Not much has changed since “I Hate Brandon Singer Part I,” except that he has defriended me on facebook. Apparently, he didn’t like my entry recounting his bullshitary, nor did he like the fact that I posted a courtesy copy of said entry on his facebook wall.
To quickly recap, I met Brandon Singer in 2005. A few days after meeting, I attended a wedding as his date. We hung out once more thereafter, but I haven’t seen him since then. Six and a half years later, I decided to invite him to a wedding as my date (for various reasons including that Mr. Lambo and I had just “broken up” a few days prior to the wedding and I thought it would make for a good story.) Brandon Singer agreed to attend. He informed me that he was boozing with his boys the night before the wedding. From there, the text screenshots below will bring you up to speed. (I’m the blue bubbles and he’s the yellow.)
Three minutes after Brandon Singer douchely bailed on me, I placed a call to my good friend Sheldon, who lives in North Jersey (29 miles from the wedding venue). He didn’t answer. I did something that I rarely do: recorded a voicemail. I explained the predicament I faced. Within a minute or so, he responded via text, “Omg, wtf!! Give me ten minutes. I’m going to shower than call you.” His text, a mere one hour and ten minutes before my friend’s wedding, increased my level of irritation. He hadn’t responded affirmatively as to whether he’d be able to save the day.
How I met Sheldon: Sheldon and I met through a website called “Hot or Not.” Essentially, people post their pictures and let others rate them. There’s also a “meet me” component to the site. On January 24, 2006, we met in person. For sometime, Sheldon was on the hot pursuit for some MoMo-lovin’, but I wasn’t having any of that. I effectively friend-zoned him. I am one of only two females in his life that he tolerates as a friend with no physical benefits. You may also be getting the sense that I’m an internet troll; I prefer to think of myself as MoMo, Cyber-Warrior Princess.
I continued my mental analysis of potential proximally desirable date replacements. I called the specimen from these posts (April 13, 2011 Specimen Dissection and Bad Shirt Epidemic). I hadn’t seen him since August, 2011, but he texts me from time to time, doesn’t live prohibitively far from the wedding location and is attractive. No answer. Next on the list: a specimen I met in 2004, became reacquainted with in 2011 and then became re-reacquainted with in 2012. (I haven’t blogged about him because the ’04 and ’11 encounters preceded this super awesome blog and I haven’t in-person re-acquainted with him this year.) No answer. He later called me back and texted saying he was sleeping, but that didn’t help my urgent cause.

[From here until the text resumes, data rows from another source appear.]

-- ==== Sys2Proof/Machine/FabricCommands.lean ====
section
/-! DEFINITION. The meanings of what arrives, or does not arrive, on the fabric link (R33, R52 to R60, R178), and of SALVO_READ_DONE. -/

namespace Sys2Proof.Machine

/-- SALVO_READ_DONE (R47, R48). -/
def execSalvoReadDone (s : State) : Host.Outcome State Fault Refusal := .next (examinedAfter s.xpe.reading.isSome finishRead s)

/-- ARM_ACK (R55). -/
def execArmAck (s : State) : Host.Outcome State Fault Refusal := .next (receiveArmAck s)

/-- ARM_ACK_TIMEOUT (R58). -/
def execArmAckTimeout (s : State) : Host.Outcome State Fault Refusal := .next (examinedAfter s.xpe.ackWait armTimeout s)

/-- A switch report is taken, when it is awaited; in HALTING the armed set it empties may let the engine enter HALTED (R174). -/
def takeReport (lines : List ReportLine) (s : State) : State := examinedAfter (s.awaitsReport lines) (receiveReport lines) s

/-- SWITCH_REPORT (R52, R56). -/
def execSwitchReport (lines : List ReportLine) (s : State) : Host.Outcome State Fault Refusal := .next (takeReport lines s)

/-- SWITCH_REPORT_TIMEOUT (R58). -/
def execSwitchReportTimeout (s : State) : Host.Outcome State Fault Refusal := .next (examinedAfter s.xpe.reportWait.isSome reportTimeout s)

/-- READ_ANSWER (R33), to the READ outstanding (log entry 42). -/
def execReadAnswer (dest level number : Byte) (s : State) : Host.Outcome State Fault Refusal := .next (receiveRead dest level number s)

/-- READ_TIMEOUT (R58). -/
def execReadTimeout (s : State) : Host.Outcome State Fault Refusal := .next (examinedAfter s.xpe.sweep.isSome readTimeout s)

/-- PING_ANSWER (R60). -/
def execPingAnswer (s : State) : Host.Outcome State Fault Refusal := .next (receivePing s)

/-- PING_TIMEOUT (R59). -/
def execPingTimeout (s : State) : Host.Outcome State Fault Refusal := .next (pingTimeout s)

/-- A message of the router goes to the wait it answers; one that is not awaited changes nothing there (R178). -/
def receiveFabric (m : FabricMessage) (s : State) : State :=
  match m with
  | .armAck => receiveArmAck s
  | .switchReport lines => takeReport lines s
  | .readAnswer d l x => receiveRead d l x s
  | .pingAnswer => receivePing s

/-- FABRIC_MESSAGE_IGNORED (R34, R178): a run of bytes on the fabric link.  One that is no message, or is not awaited, is ignored, and so is one that
answers a wait, a ping or a READ that is over, whatever is awaited now; one that answers what is awaited is the message it is (log entries 5 and 42). -/
def execFabricMessageIgnored (message : LinkBytes) (s : State) : Host.Outcome State Fault Refusal :=
  if message.late then .next s
  else match fabricMessage message.bytes with
    | none => .next s
    | some m => .next (receiveFabric m s)

end Sys2Proof.Machine
end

FINALLY, Shellie called back. The negotiation process began. You see, hanging out with Sheldon is no simple task. He must mentally prepare before departing for any rendezvous. (He’s OCD, literally.) At this point, it was less than an hour before the wedding. An initial concern, besides mental prep time, was whether he had clothing appropriate for the occasion (because he hadn’t had enough notice to dry clean). Thankfully, he had clothing available. But, he said he still had to shave and eat before he could even consider leaving. I asked if he could grab something quick to eat on his way or if he could wait because there would be plenty of food at the event. Neither of those options suited him. He had to go to Boston Market, his preferred dining establishment and he had to do so before he shaved, meaning he’d need to leave his apartment, go get the food, go back home, eat the food, shave and then leave his apartment for the wedding.